İsmail Küçükkaya- Peki bundan sonra nasıl olur efendim? Mesela şimdi bir karar verildi, istinaf ve Yargıtay yolu var.
Kemal Kılıçdaroğlu- Var gidilecek. Bakın bu eleştirilerime rağmen şunu açıkça ifade etmek isterim. Hala bu ülkede hakkın, hukukun ne olduğunu bilen, hukukun üstünlüğü çerçevesinde karar veren namuslu ve yürekli yargıçlarımız var. Biz o yargıçlarımıza güveniyoruz. O hakimlerimize güveniyoruz. Çünkü onlar da bu gidişten kaygı duyuyorlar. Adalet kurumuna en büyük zararı verenin iradelerini ipotek eden yargıçlar olduğunu da onlar da dile getiriyorlar. Biz bunları da gayet iyi biliyoruz.
İsmail Küçükkaya- Yani döner mi istinaftan, Yargıtay’dan bu karar?
Kemal Kılıçdaroğlu- Efendim niye dönmesin? Eğer bu ülkede adalet varsa bir şekliyle dönecektir bu. Ne demek dönmez? Yani eğer gerçekten de ülkede adaletin zerreciği kalmışsa bunun dönmesi lazım. Bu kadar açık, bu kadar net.
İsmail Küçükkaya- Abdullah Gül, Bülent Arınç gibi, Hüseyin Çelik gibi AK Parti’nin kurucusu olarak da yer almış isimler, bu karardan duydukları üzüntü ve tepkiyi dile getirirken mahkemelerden döneceğine olan inançlarını belirtiyorlar.
Kemal Kılıçdaroğlu- Bakın şimdi, aşağıdaki yargıç bu kararı verdi.
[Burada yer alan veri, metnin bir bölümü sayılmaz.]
/-- One record converted, fused and transformed (Table 6-1, step 4). -/
def finishRecord (s : State) (q : Nat) (d : Accd) (u : Outd) (c : OutRec) : State × Finished :=
  let ctx : FCtx := { stoch := d.stoch, model := d.model, tag := c.tag, block := 2 ^ d.blockLog2 }
  let hit := fun (ks : List Nat) => ks.any fun k => c.bad.contains k
  let stat := fun (fl : Nat) => if d.stats then
      (List.range d.outputs).map fun o =>
        meanVar d.varDiv (hasFlag fl fInteg) (nth 0 c.ns o) (signed 640 (nth 0 c.rows o)) (signed 640 (nth 0 c.rows (d.outputs + o)))
    else []
  let pairSat := fun (st : List (Nat × Nat × Bool)) => flagIf (st.any (·.2.2)) fSat
  if u.raw then
    let free := fun (o : Nat) => (List.range 20).foldl (fun a j => a * 2 ^ 32 + (Config.freeWord (s.freeTick + 20 * o + j)).toNat) 0
    let vals := (List.range d.outputs).map fun o =>
      if hit (rowsFor d o) then free o
      else if d.legacy then (match c.tiles with
        | [] => 0
        | [t] => nth 0 c.rows t
        | ts => unsigned 640 (Config.legacySum (ts.map fun t => signed 640 (nth 0 c.rows t))))
      else nth 0 c.rows o
    let s := if c.bad.isEmpty then s else { s with freeTick := s.freeTick + 20 * d.outputs }
    let st := stat c.flags
    let n := signed 640 (nth 0 vals u.topkOut)
    (s, { vals := vals, stats := st.map fun x => (x.1, x.2.1), flags := c.flags ||| pairSat st, key := some n,
          score := (encodeVal .fp32 (.num n)).1, ap := false })
  else
    let vs := (List.range d.outputs).map fun o =>
      if hit (rowsFor d o) then ({ w := nan32 } : OutVal) else valueOf d c ctx o
    let m := readMask s q d u c.pos
    let st0 := stat c.flags
    let acc := if d.float && d.pairwise then flagIf (vs.any fun v => hasFlag v.flags fSat) 1 + flagIf (vs.any (·.nan)) 8 else 0
    if m.2.2.1 then
      let fl := vs.foldl (fun a v => a ||| v.flags) (c.flags ||| fInteg)
      let st := stat fl
      (m.1, { acc := acc, vals := vs.map fun _ => nan32, stats := st.map fun x => (x.1, x.2.1), flags := fl, key := none, score := nan32, ap := false })
    else
      let masked := m.2.1
      let ops := if u.fuse = 0 then (m.1, [], false) else readOperands m.1 q d u c.pos masked
      let vs1 := if u.fusePos then vs else fuseAll u masked ops.2.1 vs
      let t := transformAll u masked vs1
      let vs2 := if u.fusePos then fuseAll u masked ops.2.1 t.1 else t.1
      let fl := vs2.foldl (fun a v => a ||| v.flags) (c.flags ||| t.2)
      let st := if hasFlag fl fInteg then stat fl else st0
      let fl := fl ||| pairSat st
      let w := (nth {} vs2 u.topkOut).w
      (ops.1, { acc := acc, vals := vs2.map (·.w), stats := st.map fun x => (x.1, x.2.1), flags := fl, key := keyOfFp w, score := w,
                ap := m.2.2.2 || ops.2.2 })

/-- The bytes of a result record (Table 6-5). -/
def resultBytes (d : Accd) (u : Outd) (c : OutRec) (f : Finished) : List Byte :=
  let b := toLe 8 c.tag ++ toLe 4 d.model ++ toLe 2 f.flags ++ toLe 2 d.outputs ++
    toLe 2 (unsigned 16 (if d.fixed then c.scale else 0)) ++ [if u.raw then 0xB else 0x9, 0] ++
    toLe 4 (if hasFlag f.flags fPart then c.gone + c.ranks * 65536 else 0) ++
    toLe 4 (if d.stats then nth 0 c.ns 0 else 0) ++ toLe 4 0 ++
    f.vals.flatMap (toLe (if u.raw then 80 else 4)) ++ f.stats.flatMap fun x => toLe 4 x.1 ++ toLe 4 x.2
  padTo (rsizeOf d u.raw) b

/-! ## Ranking -/

/-- A record is eligible for ranking (R147). -/
def eligible (u : Outd) (f : Finished) : Bool :=
  !(hasFlag f.flags fInteg || hasFlag f.flags fSat || hasFlag f.flags fCancel) && (!hasFlag f.flags fPart || u.part) && f.key.isSome

/-- The order of R147: a before b. -/
def ranksBefore (asc : Bool) (a b : Ranked) : Bool :=
  if a.key = b.key then decide (a.pos < b.pos) else if asc then decide (a.key < b.key) else decide (b.key < a.key)

/-- Insertion in rank order. -/
def insertRank (asc : Bool) (x : Ranked) : List Ranked → List Ranked
  | [] => [x]
  | y :: t => if ranksBefore asc x y then x :: y :: t else y :: insertRank asc x t

/-- A list of at most k in rank order. -/
def rankList (asc : Bool) (k : Nat) (l : List Ranked) : List Ranked := (l.foldl (fun a x => insertRank asc x a) []).take k

/-- The bytes of a ranked list (Table 6-7). -/
def rankBytes (k excluded : Nat) (l : List Ranked) : List Byte :=
  padTo (16 + 32 * k) (toLe 4 l.length ++ toLe 4 excluded ++ toLe 2 k ++ toLe 6 0 ++ l.flatMap fun e =>
    toLe 8 e.tag.toNat ++ toLe 4 e.pos ++ toLe 2 e.flags ++ toLe 2 0 ++ toLe 4 e.score.toNat ++ toLe 4 e.variance.toNat ++ toLe 8 0)

/-! ## The end of a close -/

/-- The MAC a command's results leave on (R227). -/
def egressOf (s : State) (c : Cmd) : Option Nat :=
  let e := regField s (qfeReg (cmdQueue s c) 0x24) 24 22
  if c.record ∧ 4 ≤ e then some (e - 4) else none

/-- Where the result records of a command begin (R226); none with egress. -/
def resultBase (s : State) (c : Cmd) (d : Accd) (u : Outd) : Option Nat :=
  match egressOf s c with
  | some _ => none
  | none => some (if c.record then u.result + c.idx.toNat % ringSlots s (cmdQueue s c) * rsizeOf d u.raw else u.result)

/-- Step 7 of Table 6-1: the close at the head of hedge h's output unit leaves it, the group's rows return to free, and its number may be
reopened on every hedge of the span (R127). -/
def endClose (s : State) (h : Nat) (r : StepRun) (c : Close) : State :=
  let s := (spanHs r.spec c.span).foldl (fun s x => dropGroup s x c.group) s
  dropTokens (modHedge s h fun e => { e with closes := e.closes.drop 1 }) (ownOut h)

/-- Step 2 of Table 6-1: the rows of the hedges `hs` return to free (R127); the group number stays taken there until step 7. -/
def freeOthers (s : State) (hs : List Nat) (g : Nat) : State :=
  hs.foldl (fun s h => modHedge (modGroup s h g fun v => { v with rows := [] }) h fun e =>
    { e with acc := clearRows e.acc (match (hedge s h).groups.find? fun x => x.1 == g with | some v => v.2.rows | none => []) }) s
Bu bir yukarıya gidecek, diğer işte aşamaları var. Şimdi elini vicdanına koyan bir yargıç, 16 milyon kişinin seçtiği bir İstanbul Büyükşehir Belediye Başkanının bir ifadesi dolayısıyla -ki yargıçlara yönelik bir ifade değil- bir ifadesi dolayısıyla, bilirkişi raporu da bunu çok net bir şekilde ortaya koyduğu halde, siz alıyorsunuz bunu hem mahkumiyet, hem siyasi yasaklı konumuna getiriyorsunuz. Bunun kabul edilebilir tarafı var mı? Yok tabi. Vicdan sahibi olan herkes karşı çıkar. Bu işin sağı solu yok. Bu iş bir hukuk olayıdır, bu iş bir insan hakları olayıdır, bu iş bir demokrasi olaydır. Siz, yargı ya demokrasiye sahip çıkacak ya da hayır demokrasi yok o zaman yargıyı da kaldırmamız lazım. Bir kişi karar veriyor. O karara göre işlem yapılıyor anlamına gelir bu. Bütün bunlara rağmen biz mücadelemizi sürdüreceğiz.
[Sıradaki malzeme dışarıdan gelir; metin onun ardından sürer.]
/-- The steps of one group over its lanes: every step's values, and whether OOR was raised. -/
def runGroup (d : Vxop) (g vl : Nat) (xs : List (List CV)) : List Nat → List (List CV) → Bool → List (List CV) × Bool
  | [], ts, oor => (ts, oor)
  | w :: ws, ts, oor =>
    let a := srcLanes d g vl xs ts (stA w)
    let b := srcLanes d g vl xs ts (stB w)
    let c := srcLanes d g vl xs ts (stC w)
    if stOp w = 18 then
      let r := (List.range vl).map fun l =>
        let p := permLane vl (nth ({} : CV) a l).re
        match p with
        | some p => ({ nth ({} : CV) b p with bad := (nth ({} : CV) a l).bad || (nth ({} : CV) b p).bad }, false)
        | none => (({ bad := (nth ({} : CV) a l).bad } : CV), true)
      runGroup d g vl xs ws (ts ++ [r.map (·.1)]) (oor || r.any (·.2))
    else
      let r := (List.range vl).map fun l => stepLane d.cplx (stOp w) (nth ({} : CV) a l) (nth ({} : CV) b l) (nth ({} : CV) c l)
      runGroup d g vl xs ws (ts ++ [r]) oor

/-- The values a DEST collects over all groups. -/
def destValues (d : Vxop) (gs : List (List (List CV))) (n : Nat) : List CV :=
  match findIx (fun w => stDest w == n) d.steps with
  | some i => gs.flatMap fun ts => nth [] ts i
  | none => []

/-- The elements of an output stream as its format takes them (R66): without CPLX, a CI16 takes two, real part first. -/
def pairUp : List CV → List CV
  | a :: b :: t => { re := a.re, im := b.re, bad := a.bad || b.bad } :: pairUp t
  | [a] => [a]
  | [] => []

/-- The bytes of an output stream with taint, and the flags (R215). -/
def outStream (cplx : Bool) (fmt : Nat) (vs : List CV) : List (Byte × Bool) × Nat :=
  let vs := if fmt = 10 ∧ !cplx then pairUp vs else vs
  let es := vs.map fun v => (encodeElem cplx fmt (ofFp32 v.re) (ofFp32 v.im), v.bad)
  (es.flatMap fun e => e.1.1.map fun b => (b, e.2), es.foldl (fun a e => a ||| cvFlags e.1.2) 0)

/-- Specials of a sum: NaN for a NaN or infinities of both signs, an infinity, or none (R216). -/
def sumSpecial (vs : List Val) : Option Nat :=
  match vs.find? (·.isNan) with
  | some v => some (canonNan .fp32 v.neg)
  | none =>
    let p := vs.any (· == .inf false)
    let n := vs.any (· == .inf true)
    if p && n then some nan32 else if p then some 0x7F800000 else if n then some 0xFF800000 else none

/-- One part of a row's SUM, exact (R216). -/
def sumExact (ws : List Nat) : Nat × Bool :=
  let vs := ws.map ofFp32
  match sumSpecial vs with
  | some w => (w, false)
  | none => let e := encodeVal .fp32 (.num ((vs.map (·.toInt)).sum)); (e.1, e.2.sat)

/-- A row's SUMSQ, exact. -/
def sumsqExact (ws : List Nat) : Nat × Bool :=
  let vs := ws.map ofFp32
  match vs.find? (·.isNan) with
  | some v => (canonNan .fp32 v.neg, false)
  | none => if vs.any fun v => !v.finite then (0x7F800000, false) else ratFp32 ((vs.map fun v => v.toInt * v.toInt).sum) one320

/-- The result bytes of a row's reduction and whether it went beyond range (R216, R218). -/
def reduceRow (d : Vxop) (q : Nat) (vs : List CV) : List Byte × Bool :=
  let c : FCtx := { stoch := d.stoch, model := d.seed, tag := d.tag ^^^ q, block := 1 }
  let ws := vs.map (·.re)
  if d.red = 1 then
    if d.redExact then
      let a := sumExact ws
      let b := sumExact (vs.map (·.im))
      (toLe 4 a.1 ++ (if d.cplx then toLe 4 b.1 else []), a.2 || (d.cplx && b.2))
    else
      let r := sumTerms c d.pairwise 7 (vs.map (·.term))
      let a := encodeVal .fp32 r.re
      let b := encodeVal .fp32 r.im
      (toLe 4 a.1 ++ (if d.cplx then toLe 4 b.1 else []), r.sat || a.2.sat || (d.cplx && b.2.sat))
  else if d.red = 2 then
    if d.redExact then (let a := sumsqExact ws; (toLe 4 a.1, a.2))
    else
      let r := sumTerms c d.pairwise 7 (vs.map fun v => { re := exactMul (ofFp32 v.re) (ofFp32 v.re), bad := v.bad })
      let a := encodeVal .fp32 r.re
      (toLe 4 a.1, r.sat || a.2.sat)
  else if d.red = 3 ∨ d.red = 4 then
    match ws with
    | [] => (toLe 4 0, false)
    | w :: t => (toLe 4 (t.foldl (fun a b => minmax (d.red == 4) a b) w), false)
  else
    let fin := vs.all fun v => (ofFp32 v.re).finite
    let nan := canonNan .fp32 (match (ws.map ofFp32).find? (·.isNan) with | some v => v.neg | none => false)
    if !fin ∨ (ws.length = 1 ∧ d.varDiv) then (toLe 4 nan ++ toLe 4 nan, false)
    else
      let xs := ws.map fun w => (ofFp32 w).toInt
      let r := meanVar d.varDiv false ws.length xs.sum ((xs.map fun x => x * x).sum / (one320 : Int))
      (toLe 4 r.1 ++ toLe 4 r.2.1, r.2.2)

/-- Output tiles open once the array has read `p` operand bytes (R206, R219): those of the band in progress. -/
def openTiles (d : Mxop) (p : Nat) : Nat :=
  let band := if d.legacy then 64 else 2048
  let sweeps := (List.range (cdiv d.n 64)).flatMap fun j => (List.range (cdiv d.m band)).map fun b =>
    let rows := min band (d.m - band * b)
    let cols := min 64 (d.n - 64 * j)
    (cdiv rows 64, rows * d.k * elemSize d.cplx d.afmt + d.k * cols * elemSize d.cplx d.bfmt +
      (if d.accIn then rows * cols * elemSize d.cplx d.cfmt else 0))
  (sweeps.foldl (fun (a : Nat × Nat) x => if p < a.2 then a else (x.1, a.2 + x.2)) (1, 0)).1

/-- Operand bytes of one element of a vector operation's input streams. -/
def Vxop.elemBytes (d : Vxop) : Nat := ((List.range 4).map fun n => if d.usesIn n then elemSize d.cplx (d.inFmt n) else 0).sum

/-- VL of the group in progress once the engine has read `p` operand bytes (R210, R219). -/
def groupVl (d : Vxop) (p : Nat) : Nat := min 256 (d.len - 256 * (min (p / max 1 d.elemBytes) (d.len - 1) / 256))

/-- A vector operation on a checked descriptor (R210 to R218). -/
def vectorOp (s : State) (q who : Nat) (d : Vxop) : State × EngOut :=
  let rd := (List.range 4).foldl (fun (a : State × List (List (Byte × Bool))) n =>
    if d.usesIn n then
      let x := readTainted a.1 q who (nth 0 d.ins n) (d.len * elemSize d.cplx (d.inFmt n))
      (x.1, a.2 ++ [x.2])
    else (a.1, a.2 ++ [[]])) (s, [])
  let mk := if d.masked then readTainted rd.1 q who (nth 0 d.ins 3) (cdiv d.len 8) else (rd.1, [])
  let xs := (List.range 4).map fun n =>
    if d.usesIn n then (List.range d.len).map fun e => elemFp d.cplx (d.inFmt n) (nth [] rd.2 n) e else []
  let gs := (List.range (cdiv d.len 256)).map fun g =>
    let vl := min 256 (d.len - 256 * g)
    runGroup d g vl (xs.map fun x => (x.drop (256 * g)).take vl) d.steps [] false
  let ts := gs.map (·.1)
  let oor := gs.any (·.2)
  let o0 := outStream d.cplx (d.outFmt 0) (destValues d ts 1)
  let o1 := outStream d.cplx (d.outFmt 1) (destValues d ts 2)
  let rows := chunk (max 1 d.row) d.rows (destValues d ts 3)
  let write := fun (s : State) (a : Nat) (bs : List (Byte × Bool)) => writeTainted (bs.length / 16 + 1) s q who a bs
  let w0 := write mk.1 d.out0 o0.1
  let w1 := write w0.1 d.out1 o1.1
  let bytes := ((List.range 4).map fun n => if d.usesIn n then d.len * elemSize d.cplx (d.inFmt n) else 0).sum +
    (if d.masked then cdiv d.len 8 else 0)
  let fl := o0.2 ||| o1.2 ||| flagIf oor fOor
  if d.red = 6 then
    let key := fun (q : Nat) => 1 + (d.opts / 2 % 4) + 4 * (d.seed + 2 ^ 32 * (d.tag ^^^ q))
    let rs := (List.zip (List.range rows.length) rows).map fun (x : Nat × List CV) =>
      let masked := fun i => let e := x.1 * d.row + i; d.masked && bitOf (nth ((0 : Byte), false) mk.2 (e / 8)).1.toNat (e % 8)
      let ix := (List.range x.2.length).filter fun i => !masked i
      let sm := softmaxOf (key x.1) (ix.map fun i => (nth ({} : CV) x.2 i).re)
      let bad := x.2.any (·.bad) || (d.masked && (List.range x.2.length).any fun i =>
        (nth ((0 : Byte), false) mk.2 ((x.1 * d.row + i) / 8)).2)
      let pick := fun (i : Nat) => match findIx (· == i) ix with
        | some j => ({ re := nth 0 sm.1 j, bad := bad } : CV)
        | none => ({ bad := bad } : CV)
      ((List.range x.2.length).map pick, sm.2)
    let o := outStream d.cplx (d.outFmt 0) (rs.flatMap (·.1))
    let w := write w1.1 d.out0 o.1
    (w.1, { status := if w1.2 || w.2 then .integrity else .ok, flags := rs.foldl (fun a r => a ||| r.2) (fl ||| o.2), bytes := bytes })
  else if d.red = 0 then
    (w1.1, { status := if w0.2 || w1.2 then .integrity else .ok, flags := fl, bytes := bytes })
  else
    let rs := (List.zip (List.range rows.length) rows).map fun x => (reduceRow d x.1 x.2, x.2.any (·.bad))
    let w := write w1.1 d.redAddr (rs.flatMap fun r => r.1.1.map fun b => (b, r.2))
    (w.1, { status := if w0.2 || w1.2 || w.2 then .integrity else .ok, flags := fl ||| flagIf (rs.any fun r => r.1.2) fSat,
            bytes := bytes })

end Sys2Proof.Machine
end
Bakın bu mücadele sadece bir kişinin mücadelesi değil. Bu mücadele aynı zamanda bir demokrasi mücadelesidir. Bir insan hakları mücadelesidir. Bizim İstanbul İl Başkanımız mahkum edildiğinde, siyasi yasaklı hale getirildiğinde biz sahip çıktık, beraber aynı mücadeleyi bugün de veriyoruz, yarın da vereceğiz.
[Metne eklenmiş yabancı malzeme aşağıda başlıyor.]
/-- Where a multicast flit goes on from here: port, channel and the rank it ends at. `from_` is none on the origin, else the port and
channel it came in on and its DST (R314, R321). -/
def castNext (s : State) (from_ : Option (Nat × Nat × Nat)) : List (Nat × Nat × Nat) :=
  let me := s.glb.rank
  let out := fun (p : Nat) (inVc : Option Nat) (turn : Bool) (dst : Nat) => (p, outVc s 0 inVc turn p, dst)
  let south := fun (inVc : Option Nat) => match castEnd s false with | some d => [out 2 inVc true d] | none => []
  match from_ with
  | none => (match castEnd s true with | some d => [out 1 none false d] | none => []) ++ south none
  | some (p, vc, dst) =>
    if isColumn p then (if dst = me then [] else [out 2 (some vc) false dst])
    else (if dst = me then [] else [out 1 (some vc) false dst]) ++ south (some vc)

/-- The flit is forwarded on every way it goes. -/
def castFlit (s : State) (f : Flit) (ways : List (Nat × Nat × Nat)) : State :=
  ways.foldl (fun s w => sendFlit s w.1 w.2.1 { f with hdr := fhdrQuad { fhdrOf f.hdr with dst := w.2.2 } }) s

/-- The origin multicasts a step (R320): its MARK, then its records, each numbered by the ring-queue sequence. -/
def castStep (s : State) (q first n g : Nat) : State :=
  let ways := castNext s none
  let base := (rq s q).next
  let h : FHdr := { vc := 0, src := s.glb.rank, epoch := epochNow s, queue := q }
  let mark := mkFlit { h with type := 2, first := true, last := true, seq := base } (toLe 4 n ++ [BitVec.ofNat 8 g]) []
  let s := castFlit s mark ways
  let s := (List.range n).foldl (fun s i =>
    let a := ringBase s q + (first + i) % ringSlots s q * recStride s q
    let size := le (mread s.mem (a + 12) 2)
    let len := if 32 ≤ size ∧ size ≤ recStride s q then size else recStride s q
    let r := readMem s q 0xF8 a len
    let bad := r.2.bad.map fun b => (b - a) / 16
    (mkMessage { h with type := 1, seq := base + i } 64 true r.2.bytes bad).foldl (fun s f => castFlit s f ways) r.1) s
  modRq s q fun k => { k with next := (base + n) % 2 ^ 32, started := true }

/-- Flits of the queue's multicast still wait on a port of the origin (R322: it stops sending). -/
def castWaiting (s : State) (q : Nat) : Bool :=
  (List.range 4).any fun p => (uport s p).wait.any fun x => decide (x.1 < 2) && (fhdrOf x.2.hdr).queue == q

/-- A step of a ring queue that this rank does not form (R322, R323): an empty contribution will stand in for it once every earlier
step of the queue has its reduction number. -/
def skipStep (s : State) (q : Nat) : State :=
  match ringEntry s q with
  | some n => modRq s q fun k => { k with skips := k.skips ++ [(s.nextUid, ringModel s n)] }
  | none => s

/-- The marks not yet formed are skipped, and the records of the step in progress are discarded (R322, R323). -/
def dropMarks (s : State) (q : Nat) : State :=
  let s := (rq s q).marks.foldl (fun s _ => skipStep s q) s
  let s := modRq s q fun k => { k with marks := [], asm := [], asmBad := [] }
  modQueue s q fun k => { k with pi := k.formed }

/-- A gap was found (R323). -/
def foundGap (s : State) (q : Nat) : State :=
  modRq (regOr (dropMarks s q) (utrCom 0x10) 2) q fun k => { k with gap := true }

/-- This rank is to copy the queue's multicast: the queue is a bound ring queue here and this rank serves the model. -/
def copies (s : State) (q : Nat) : Bool := (ringEntry s q).isSome && bound s q && isRecord s q && !(rq s q).passing

/-- A MARK arrives (R320, R323). A rank that passes the multicast through takes it up again at the first mark under an epoch in which it
is READY (R322). -/
def takeMark (s : State) (q : Nat) (h : FHdr) (bs : List Byte) : State :=
  let back := (rq s q).passing && (match ringEntry s q with
    | some n => memberReady (bookOf s h.epoch) s.glb.rank (ringModel s n)
    | none => false)
  let s := if back then modRq s q fun k => { k with passing := false, gap := true } else s
  if !copies s q then (if (rq s q).passing then skipStep s q else s)
  else
    let k := rq s q
    let s := if k.started ∧ k.next ≠ h.seq ∧ !k.gap then foundGap s q else s
    let k := rq s q
    let mark : MarkRec := { first := h.seq, count := leAt bs 0 4, group := leAt bs 4 1, epoch := h.epoch }
    let idle := (cmdsOf s q).isEmpty
    let w := BitVec.ofNat 32 h.seq
    let s := if k.gap ∨ !k.started then
        modQueue s q fun x => { x with formed := w, pi := w, ci := if idle then w else x.ci }
      else s
    modRq s q fun k => { k with marks := k.marks ++ [mark], next := h.seq, started := true, gap := false }

/-- A RECORD flit is taken (R321, R323): its bytes join the record, and the last puts the whole record into the ring, poisoned quads
poisoned. -/
def takeRecord (s : State) (q : Nat) (h : FHdr) (f : Flit) : State :=
  let k := rq s q
  if !copies s q ∨ k.gap then s
  else if !k.started ∨ k.next ≠ h.seq then foundGap s q
  else
    let old := if h.first then [] else k.asm
    let oldBad := if h.first then [] else k.asmBad
    let asm := old ++ payBytes f
    let bad := oldBad ++ (payPoison f).map (· + old.length / 16)
    if !h.last then modRq s q fun k => { k with asm := asm, asmBad := bad }
    else
      let p := (queue s q).pi
      let a := ringBase s q + p.toNat % ringSlots s q * recStride s q
      let s := ingest s q [asm.take (recStride s q)]
      let s := bad.foldl (fun s i => (writePoison 1 s q (a + 16 * i)).1) s
      modRq s q fun k => { k with asm := [], asmBad := [], next := (k.next + 1) % 2 ^ 32, told := false }

/-- A hedge that takes records of the queue's steps has no free skid entry (R105, R322). -/
def skidFull (s : State) (q : Nat) : Bool :=
  s.steps.any fun r => r.q == q && (List.range r.spec.spans.length).any fun k =>
    (receivers r k).any fun h => decide (Config.skidDepth ≤ (skid s h r.bg).length)

/-- The copy of a multicast flit can be accepted (R321, R322): a record's first flit needs room in the queue's ring and in the skids of its
hedges. -/
def copyFits (s : State) (h : FHdr) : Bool :=
  !copies s h.queue || (rq s h.queue).gap || h.type == 2 || !h.first || (decide (0 < ringRoom s h.queue) && !skidFull s h.queue)

/-- The rank that holds the multicast reports itself to the origin where DETACH is set (R322). -/
def reportHold (s : State) (q : Nat) : State :=
  if regBit s (qfeReg q 0x34) 9 ∧ !(rq s q).told then
    floodNotice (modRq s q fun k => { k with told := true }) ([1, BitVec.ofNat 8 s.glb.rank] ++ toLe 2 q)
  else s

/-! ## Reductions -/

/-- The 32 bytes of a CHAIN_HEAD flit (R325; layout log 17). -/
def chainHdr (s : State) (n : Nat) (accd : List Byte) (b epoch : Nat) : List Byte :=
  let d := accdOf accd
  toLe 4 d.model ++ toLe 1 n ++ toLe 1 d.mode ++ toLe 1 (leAt accd 9 1) ++ toLe 1 d.blockLog2 ++ toLe 2 (entrySlices s n) ++
    toLe 2 d.outputs ++ toLe 4 (entryTrees s n) ++ toLe 4 b ++ toLe 4 epoch ++ toLe 4 d.blocks ++ toLe 4 0

/-- The group shape that a chain header gives. -/
def hdrAccd (b : List Byte) : Accd :=
  let o := leAt b 6 1
  { outputs := leAt b 10 2, mode := leAt b 5 1, pairwise := bitOf o 0, stoch := bitOf o 1, stats := bitOf o 2, varDiv := bitOf o 3,
    legacy := bitOf o 4, blockLog2 := leAt b 7 1, tileRecs := 16, model := leAt b 0 4, trees := 0, blocks := leAt b 24 4 }

/-- Bytes of one record in a chain (R325). -/
def chainRec (b : List Byte) : Nat := 16 + 80 * rpr (hdrAccd b)

/-- The two headers name the same reduction in the sense of R326: all but the epoch and the indication. -/
def sameGroup (a b : List Byte) : Bool := a.take 20 == b.take 20 && sub a 24 4 == sub b 24 4

/-- A rank's addition to one record of the chain: rows, ADDED, FLAGS, N, and a NaN made or carried on. -/
structure Added where
  rows : List Nat
  added : Nat
  flags : Nat
  n : Nat
  nan : Bool := false
  sat : Bool := false
  deriving DecidableEq, Repr

/-- The slot j of output o's PAIRWISE stack in packed rows. -/
def stackSlot (d : Accd) (rows : List Nat) (o j : Nat) : Nat :=
  let per := if 2 ^ 20 < d.blocks then 2 else 1
  nth 0 rows (o * per + j / 20) / 2 ^ (32 * (j % 20)) % 2 ^ 32

/-- The slots of output o's PAIRWISE stack packed into its rows. -/
def packStack (d : Accd) (st : SMap Nat) : List Nat :=
  let per := if 2 ^ 20 < d.blocks then 2 else 1
  (List.range per).map fun k => ((List.range 20).map fun j => sget 0 st (20 * k + j) * 2 ^ (32 * j)).sum

/-- The highest bit set of a mask. -/
def topBit (m : Nat) : Nat := Nat.log2 m

/-- PAIRWISE: the slice node of output o pushed onto the stack, the nodes of missing slices before it as +0 (R326). -/
def pushSlice (c : FCtx) (d : Accd) (lvl slice added o : Nat) (rows : List Nat) (ns : List PNode) : List Nat × FRes :=
  let st := (List.range 40).foldl (fun m j => sset m j (stackSlot d rows o j)) []
  let from_ := if added = 0 then 0 else topBit added + 1
  let st := (List.range (slice - from_)).foldl (fun (m : SMap Nat × FRes) i =>
    let r := pairPush c o 0 (40 - lvl) lvl ((from_ + i) * 2 ^ lvl) {} m.1
    (r.1, r.2.raise m.2)) (st, {})
  let v := pairValue c o ns lvl (slice * 2 ^ lvl)
  let r := pairPush c o 0 (40 - lvl) lvl (slice * 2 ^ lvl) v st.1
  (packStack d r.1, (r.2.raise v).raise st.2)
Bakın, hapishanelere bakın Allah aşkına. Hapishanelerde hala hak arayan insanlar var ve onlar orada bir anlamda tutsak şeklinde, esir şeklinde tutuluyorlar. Osman Kavala’yı biliyorsunuz değil mi? Osman Kavala niye içerde Avrupa İnsan Hakları Mahkemesi kararı olmasına rağmen? Selahattin Demirtaş niye içerde yargı kararı olmasına rağmen, serbest bırakın demesine rağmen? Avukatlar içerde mi? Evet içerde. Askeri öğrenciler darbeci diye içeri alındılar. Askeri öğrenciler Allah aşkına öğrenci darbe mi yapar? Komutanı serbest ama öğrenciyi tutukluyorsun. Buna benzer haksızlıklar var. İsmail Bey, şundan herkesin emin olmasını isterim. Türkiye’de bir değişim yaşanıyor, bir dönüşüm yaşanıyor. Türkiye hukuka doğru akan bir nehir gibi gidiyor. Milli irade bu şekliyle gidiyor. Türkiye’de göreceksiniz demokrasinin nasıl olduğunu, insan haklarının nasıl olduğunu, güzelliklerin nasıl olduğunu, herkes görecek, göstereceğiz.
İsmail Küçükkaya- Sayın Kılıçdaroğlu, tabiki ana muhalefet partisi lideri olarak hukuka güveniyorsunuz güzel. İşte Sayın Arınç, Sayın Gül…
Kemal Kılıçdaroğlu- Hukuk olmazsa olmazımız.
İsmail Küçükkaya- Tabiki. Milli irade de yine olmazsa olmazımız. Lakin yine de şöyle bir senaryo olursa, istinafta onanırsa, Yargıtay’da onanırsa ve İstanbul Büyükşehir Belediyesine tarihimizin bu en kritik 2023 seçimlerine giderken orada AK Partili bir isim gelirse İmamoğlu’nun yerine. Mesela Tevfik Göksu diyorlar, Göksel Gümüşdağ diyorlar. O zaman ne yapacaksınız efendim?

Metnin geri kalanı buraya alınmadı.